Hokies signing day: Va. Tech focuses on linemen
With 20 recruits joining Virginia Tech on Wednesday’s national signing day, the biggest theme that emerged was the Hokies' continued emphasis on winning in the trenches.
Virginia Tech signed four offensive linemen, re-upping its commitment to bolstering an area coaches considered a weakness and continuing a trend in recent recruiting classes. The Hokies also added five athletes projected to play on the defensive line, which was depleted after losing three starters following the 2009 season.
“I think we’ve got another very successful recruiting year,” Coach Frank Beamer said Wednesday in a teleconference. “I like the talent level, the athletic ability of this class. I think we’ve got some guys that are versatile in the positions they can play.”
In the recent past, Beamer has been forced to move players around – such as switching Ed Wang to offensive tackle from tight end – because Virginia Tech fell behind in recruiting linemen. With the addition of Curt Newsome as offensive line coach in 2006, the Hokies have put an emphasis on leaner, more athletic prospects on the line, rather than just stockpiling big bodies.
“We missed on some guys that didn’t work out,” Beamer said. “But I really feel like we’re getting closer to where we want to be. The guys we have in this class helps us get closer to where we want to be.”
Mark Shuman, a 6-foot-7, 285-product of Fork Union Military Academy, is considered one of the top newcomers on the offensive line; his brother, Ryan, was a center for the Hokies from 2006 to 2008. Another top lineman, Laurence Gibson from Hargrave Military Academy, has already enrolled at Virginia Tech for the start of 2010 spring classes.
“Rather than size being the critical thing, I think being able to redirect” is important, Beamer said. “You’ve got a guy that’s an offensive tackle and he’s got to block a defensive end, that tackle better be able to work his feet. That’s been our priority the past two, three years.”
Virginia Tech also continued its theme of going hard after in-state recruits; 13 players to sign on Wednesday went to school in the commonwealth.
But a troubling trend continued in the Tidewater region, a talent-rich area that produced athletes who have been leaving the state to play in college. Phillip Sims, a top-rated quarterback from Chesapeake, Va., has already enrolled at Alabama. Evan Hailes, a defensive end from the same town, has already enrolled at Penn State. Virginia Tech offered scholarships to both players.

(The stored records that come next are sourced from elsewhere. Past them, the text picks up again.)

-- ==== Sys2Proof/Machine/Flags.lean ====
section
/-! DEFINITION. The machine has NO flags, condition codes, carry, overflow or error bits, and no
instruction computes one (spec/10_state.md rule R25). The one condition it has is derived, not stored:
`halted` (rule R24). -/

namespace Sys2Proof.Machine

/-- The word is a HALT (rules R24, R65, R74). -/
def isHalt (P : Params) (w : Word) : Bool :=
  match P.haltMatch with
  | .opcodeField => opField w == 0xC#4
  | .wordC000 => w == 0xC000#16

/-- The halt condition: the most recently fetched word is a HALT (rule R24). -/
def halted (s : State) : Bool := isHalt params s.ir

end Sys2Proof.Machine
end

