/-! ### The Cycle (spec/40_cycle.md) -/

/-- Rules R80 to R82, R42: wherever the `pc` is not 255, a step is the execution of the instruction that
the two bytes at `pc` decode to, in the state whose `ir` holds the word (high byte first) and which differs
from the state before in `ir` and in the model's own report alone. -/
def Obligations.StepRunsTheDecodedInstruction : Prop :=
  ∀ (s : State) (i : Instr),
    s.pc ≠ 255#8 → decodeBytes params [s.memAt s.pc, s.memAt (s.pc + 1#8)] = .ok (i, []) →
    step s = exec i { s with ir := s.memAt s.pc ++ s.memAt (s.pc + 1#8), report := none }

/-- Rule R205: FetchOutOfBounds is raised when `pc = 255`, whatever MEM holds; no state changes at all, so it
recurs on every `Cycle`. -/
def Obligations.FetchAtTheTopFaults : Prop :=
  ∀ s : State, s.pc = 255#8 →
    step s = .fault (.fetchOutOfBounds 255#8) ∧
    perform .cycle s = .error s (.fetchOutOfBounds 255#8) ∧
    perform .cycle ((perform .cycle s).stateOr s) = .error s (.fetchOutOfBounds 255#8)

/-- Rules R81, R84: after a Cycle `ir` holds the two bytes at the old `pc`, high byte first, whatever the
opcode; and the `pc` is what the fetched opcode and the registers before it give, wrapping modulo 256. -/
def Obligations.IrAndPcAfterACycle : Prop :=
  ∀ s t : State, step s = .next t →
    s.pc ≠ 255#8 ∧ t.ir = s.memAt s.pc ++ s.memAt (s.pc + 1#8) ∧
    t.pc = (if opField t.ir = 0xC#4 then s.pc
      else if opField t.ir = 0xB#4 ∧ readReg s (p1Field t.ir) = readReg s 0#4 then loField t.ir
      else BitVec.ofNat 8 ((s.pc.toNat + 2) % 256))

/-- Rules R87, R20, R21, R54: a Cycle writes at most one of one register and one cell of MEM; the
register is the one `p1` names, and only LOAD-MEM, LOAD-LITERAL, ADD-FLOAT, OR, AND, XOR and ROTATE change
it; the cell is the one `lo` names, and only STORE-MEM changes it; the loader's state never changes. -/
def Obligations.CycleWritesAtMostOnePlace : Prop :=
  ∀ s t : State, step s = .next t →
    ((∀ i, i ≠ p1Field t.ir → readReg t i = readReg s i) ∧ (∀ a, t.memAt a = s.memAt a) ∨
     (∀ i, readReg t i = readReg s i) ∧ (∀ a, a ≠ loField t.ir → t.memAt a = s.memAt a)) ∧
    ((∃ i, readReg t i ≠ readReg s i) →
      opField t.ir = 0x1#4 ∨ opField t.ir = 0x2#4 ∨ opField t.ir = 0x6#4 ∨ opField t.ir = 0x7#4 ∨
      opField t.ir = 0x8#4 ∨ opField t.ir = 0x9#4 ∨ opField t.ir = 0xA#4) ∧
    ((∃ a, t.memAt a ≠ s.memAt a) → opField t.ir = 0x3#4) ∧
    s.SameLoader t

/-- Rules R88, R204: a Cycle reports an event exactly when the opcode it fetched is 0x0, 0xD or 0xF, and then the
event is that opcode at the `pc` before the Cycle; the operation `Cycle` hands it to the host. -/
def Obligations.CycleReportsUnsupportedOpcodes : Prop :=
  ∀ s t : State, step s = .next t →
    (t.report = if opField t.ir = 0x0#4 ∨ opField t.ir = 0xD#4 ∨ opField t.ir = 0xF#4
      then some (.unsupportedInstruction (opField t.ir) s.pc) else none) ∧
    perform .cycle s = .ok t .none t.report

/-- Rules R24, R85, R86: after a Cycle `halted` holds exactly when the opcode fetched in that Cycle is
0xC, so a taken jump does not halt, wherever it goes; a halting Cycle leaves `pc`; and a further Cycle right
after it fetches the same HALT and changes nothing at all. -/
def Obligations.HaltedDependsOnTheFetchedOpcode : Prop :=
  ∀ s t : State, step s = .next t →
    (halted t = true ↔ ∃ n, decode t.ir = .halt n) ∧
    (opField t.ir = 0xB#4 → halted t = false) ∧
    (halted t = true → t.pc = s.pc ∧ step t = .next t)

/-- Rules R52, R227: a store is seen by the very next fetch, of either byte, with no fence; and a store
into the executing instruction's own bytes leaves `ir` as it was. -/
def Obligations.StoreIsSeenByTheNextFetch : Prop :=
  ∀ (s t : State) (r : RegNum) (a : Byte), exec (.storeMem r a) s = .next t → s.pc ≠ 253#8 →
    t.ir = s.ir ∧
    (a = s.pc + 2#8 →
      step t = exec (decode (readReg s r ++ s.memAt (s.pc + 3#8)))
        { t with ir := readReg s r ++ s.memAt (s.pc + 3#8), report := none }) ∧
    (a = s.pc + 3#8 →
      step t = exec (decode (s.memAt (s.pc + 2#8) ++ readReg s r))
        { t with ir := s.memAt (s.pc + 2#8) ++ readReg s r, report := none })

/-- Rules R88, R201, R207: what a Cycle can end with, and when: it completes wherever the `pc` is not 255,
and under the decided parameters there is no other outcome than FetchOutOfBounds. -/
def Obligations.CycleOutcomes : Prop :=
  ∀ s : State,
    (s.pc ≠ 255#8 → ∃ t, step s = .next t) ∧
    (s.pc = 255#8 → step s = .fault (.fetchOutOfBounds 255#8))

/-- Rules R32, R33, R224: which cells of MEM have been written. A `LoadImage` writes them all, and no
operation makes a written cell unwritten; so once an image is loaded every read of MEM is of a byte that
was written, every `Cycle` with `pc` other than 255 completes, and no unspecified byte is read again. -/
def Obligations.WrittenCellsStayWritten : Prop :=
  (∀ (s t : State), (perform .loadImage s).EndsOk t → Memory.full t.mem) ∧
  (∀ (o : Operation) (s : State) (a : Byte), Memory.written s.mem a = true →
    Memory.written ((perform o s).stateOr s).mem a = true) ∧
  (∀ (s : State) (a : Byte), Memory.written s.mem a = true → (a.toNat, s.memAt a) ∈ s.mem) ∧
  (∀ s : State, s.Safe → ∃ t, step s = .next t ∧ Memory.full t.mem)

/-- Rule R30: the whole state of the processor is `(x, pc, ir, MEM)`, and no instruction reads `ir` as
data (rule R23): two states with the same registers, `pc` and cells of MEM, whatever their `ir` and their
loader, take the same step, with the same event. -/
def Obligations.CycleDependsOnTheProcessorAlone : Prop :=
  ∀ s u : State, (∀ i, readReg s i = readReg u i) → s.pc = u.pc → (∀ a, s.memAt a = u.memAt a) →
    (∀ t, step s = .next t → ∃ v, step u = .next v ∧ t.ObservesSame v ∧ t.report = v.report) ∧
    (∀ f, step s = .fault f → step u = .fault f)

/-! ### Invariants -/

/-- Rules R26, R27, R33 (the canonical form is the model's, assumption log 1): every Cycle and every operation of
the host keeps MEM and IMG in their canonical forms. -/
def Obligations.CanonicalFormsAreKept : Prop :=
  (∀ s t : State, s.Wf → step s = .next t → t.Wf) ∧
  (∀ (o : Operation) (s : State), s.Wf → ((perform o s).stateOr s).Wf)

/-- The state after reset meets the invariants of `CanonicalFormsAreKept` and of
`LoaderKeepsItsBlockInBounds` (the loader registers' values at reset are the MODEL'S CHOICE, assumption
log 2). -/
def Obligations.ResetIsCanonical : Prop := State.reset.Wf ∧ State.reset.LoaderWf params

Beamer said there were some players that might grayshirt from this recruiting class, although he declined to identify who those players might be. Players who are grayshirted enroll in January of the following year, instead of enrolling in the summer or spring.
The Hokies hauled a predictably solid class, although they did not attract any blue-chip prospects in this class. Beamer said he was unaware where Virginia Tech might be ranked, but he liked the group coming to Blacksburg, one which will focus on rebuilding the Hokies’ in the trenches.
“I feel good about this group,” Beamer said. “I just think they’re the guys that Virginia Tech liked, and we feel good they’re going to be at Virginia Tech.”